18 Comments

  1. Disappointing: The so-called experts here seem to break one of the cardinal rules of temperature probes: The cables are not routed through the grommet port on the smoker but are instead crimped under the heavy lid.

  2. I bet the foil boat would work for a pork shoulder/butt also. Keep a good fat cap on top for bark. What you think? Full packer brisket a LOT of meat to have around so I don’t know. Would love to try tho

  3. Seems to me on the brisket boat recipe you may get bark but it will be on the fat cap side if smoked fat cap up , and the meat side will not have bark or at least the bark will be soft.
    I think if I try this I will go fat cap down and be sure to keep the meat side basted ever so often.
    I say this because usually after my brisket is done resting my what fat cap is left I scrap away.
    Also wouldn’t you get the same results using a disposable pan instead of curled up foil.
    Anyway just my thoughts , I need some brisket now.
    Thanks for all the great info.

    1. Jason,

      The point of having it fat-cap up is that you get a nice little layer of crispy fatty almost bacon-y bark on the fatcap. You could use a disposable pan, but you’d want to crinkle it all up on the edges of the brisket. You want it to be close-close, not just a pan in which to cook it.

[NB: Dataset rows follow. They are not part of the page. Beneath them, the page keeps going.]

theorem frame_hostLinkUp (rate : Nat := 6) (width : Nat := 8) (s : State) :
    Completes (.hostLinkUp rate width) s (fun t => onlyChanges [.spinel, .opal, .posts, .evr, .ch, .trace, .out, .fresh] s.blk t) :=
  ⟨_, rfl, rfl, powered_frame (hostLinkUp_frame (by decide) (onlyChanges_refl _ _)) (onlyChanges_refl _ _)⟩

theorem frame_hostPerst (s : State) :
    Completes (.hostPerst) s (fun t => onlyChanges [.opal, .posts] s.blk t) :=
  ⟨_, rfl, rfl, hostPerst_frame (by decide) (onlyChanges_refl _ _)⟩

theorem frame_fundamentalReset (s : State) :
    Completes (.fundamentalReset) s (fun t => onlyChanges [.opal, .posts, .topaz, .regs] s.blk t) :=
  ⟨_, rfl, rfl, fundamentalReset_frame (by decide) (onlyChanges_refl _ _)⟩

theorem frame_grnFrameLoRead (s : State) :
    Completes (.grnFrameLoRead) s (fun t => onlyChanges [.garnet, .out] s.blk t) :=
  ⟨_, rfl, rfl, grnFrameLoRead_frame (by decide) (onlyChanges_refl _ _)⟩

theorem frame_islCommit (w : Word) (s : State) :
    Completes (.islCommit w) s (fun t => onlyChanges [.posts, .evr, .topaz, .ch, .trace, .out] s.blk t) :=
  ⟨_, rfl, rfl, islCommit_frame (by decide) (onlyChanges_refl _ _)⟩

theorem frame_islUncommit (w : Word) (s : State) :
    Completes (.islUncommit w) s (fun t => onlyChanges [.garnet, .topaz] s.blk t) :=
  ⟨_, rfl, rfl, islUncommit_frame (by decide) (onlyChanges_refl _ _)⟩

theorem frame_registerWrite (off : Nat) (w : Word) (be : BitVec 4) (s : State) :
    Completes (.registerWrite off w be) s (fun t => onlyChanges [.disc, .tod, .agate, .thm, .topaz, .regs] s.blk t) :=
  ⟨_, rfl, rfl, registerWrite_frame (by decide) (onlyChanges_refl _ _)⟩

theorem frame_onyxFlushReport (s : State) :
    Completes (.onyxFlushReport) s (fun t => onlyChanges [.spinel, .opal, .posts, .evr, .topaz, .ch, .trace, .out, .fresh] s.blk t) :=
  ⟨_, rfl, rfl, onyxFlushReport_frame (by decide) (onlyChanges_refl _ _)⟩

theorem frame_flushReadComplete (s : State) :
    Completes (.flushReadComplete) s (fun t => onlyChanges [.opal, .posts, .ch, .trace] s.blk t) :=
  ⟨_, rfl, rfl, flushReadComplete_frame (by decide) (onlyChanges_refl _ _)⟩

theorem frame_opalFlushTimeout (s : State) :
    Completes (.opalFlushTimeout) s (fun t => onlyChanges [.opal, .posts, .ch, .trace] s.blk t) :=
  ⟨_, rfl, rfl, opalFlushTimeout_frame (by decide) (onlyChanges_refl _ _)⟩

theorem frame_magazineLinkUp (m : Nat) (gen : Nat) (width : Nat) (vs : Nat) (cap : Nat) (s : State) :
    Completes (.magazineLinkUp m gen width vs cap) s (fun t => onlyChanges [.posts, .onyx, .evr, .topaz, .trace, .out] s.blk t) :=
  ⟨_, rfl, rfl, gated_frame (magazineLinkUp_frame (by decide) (onlyChanges_refl _ _)) (onlyChanges_refl _ _)⟩

theorem frame_magazineLinkDown (m : Nat) (also : List Nat := []) (s : State) :
    Completes (.magazineLinkDown m also) s (fun t => onlyChanges [.quartz, .jade, .opal, .posts, .onyx, .evr, .ch, .trace, .out] s.blk t) :=
  ⟨_, rfl, rfl, gated_frame (magazineLinkDown_frame (by decide) (onlyChanges_refl _ _)) (onlyChanges_refl _ _)⟩

theorem frame_nvmeCompletion (m : Nat) (cid : Nat) (status : Nat) (sqhd : Nat) (data : List Byte) (s : State) :
    Completes (.nvmeCompletion m cid status sqhd data) s (fun t => onlyChanges [.quartz, .jade, .opal, .posts, .onyx, .evr, .ch, .trace, .out, .fresh] s.blk t) :=
  ⟨_, rfl, rfl, gated_frame (nvmeCompletion_frame (by decide) (onlyChanges_refl _ _)) (onlyChanges_refl _ _)⟩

  4. Was thinking, why not just butcher wrap (in the boat) through the stall? Then pull the wrap off and let it do its thing in the boat to finish off.

    1. Butcher paper wrapping and foil boat are just two different methods. Wrapping in butcher paper poses the risk of producing a soggy bark due to trapped steam. Also the fat juice can leak out of the paper and is lost. With foil boat, the steam just evaporates, the bark continues to build, and the fat continues to render. Also, the foil boat tends to capture the rendered fat and allows the flat, if you’re cooking fat side up, to soak it in. This keeps the flat juicier and more flavorful, in my opinion. Plus, after you rest the brisket, you can dump your saved rendered fat over the top of your perfectly made brisket!

  5. with probes in flat and point, which one do you go by for boating/wrapping and pulling? the first one to reach temp?

  6. One of the problems with cooking a brisket or pork shoulder when you are having company is that the time until done is an unknown. Do you have a recommendation for finishing early with and extended rest or holding at a lower temperature? How long can such a rest or hold be done and what are some good methods?

    1. YOu can hold it for HOURS, and it will get even better, usually! Aim to have it done WELL before your guests should arrive, and hold it, wrapped, in a cooler padded with some towels for extra insulation.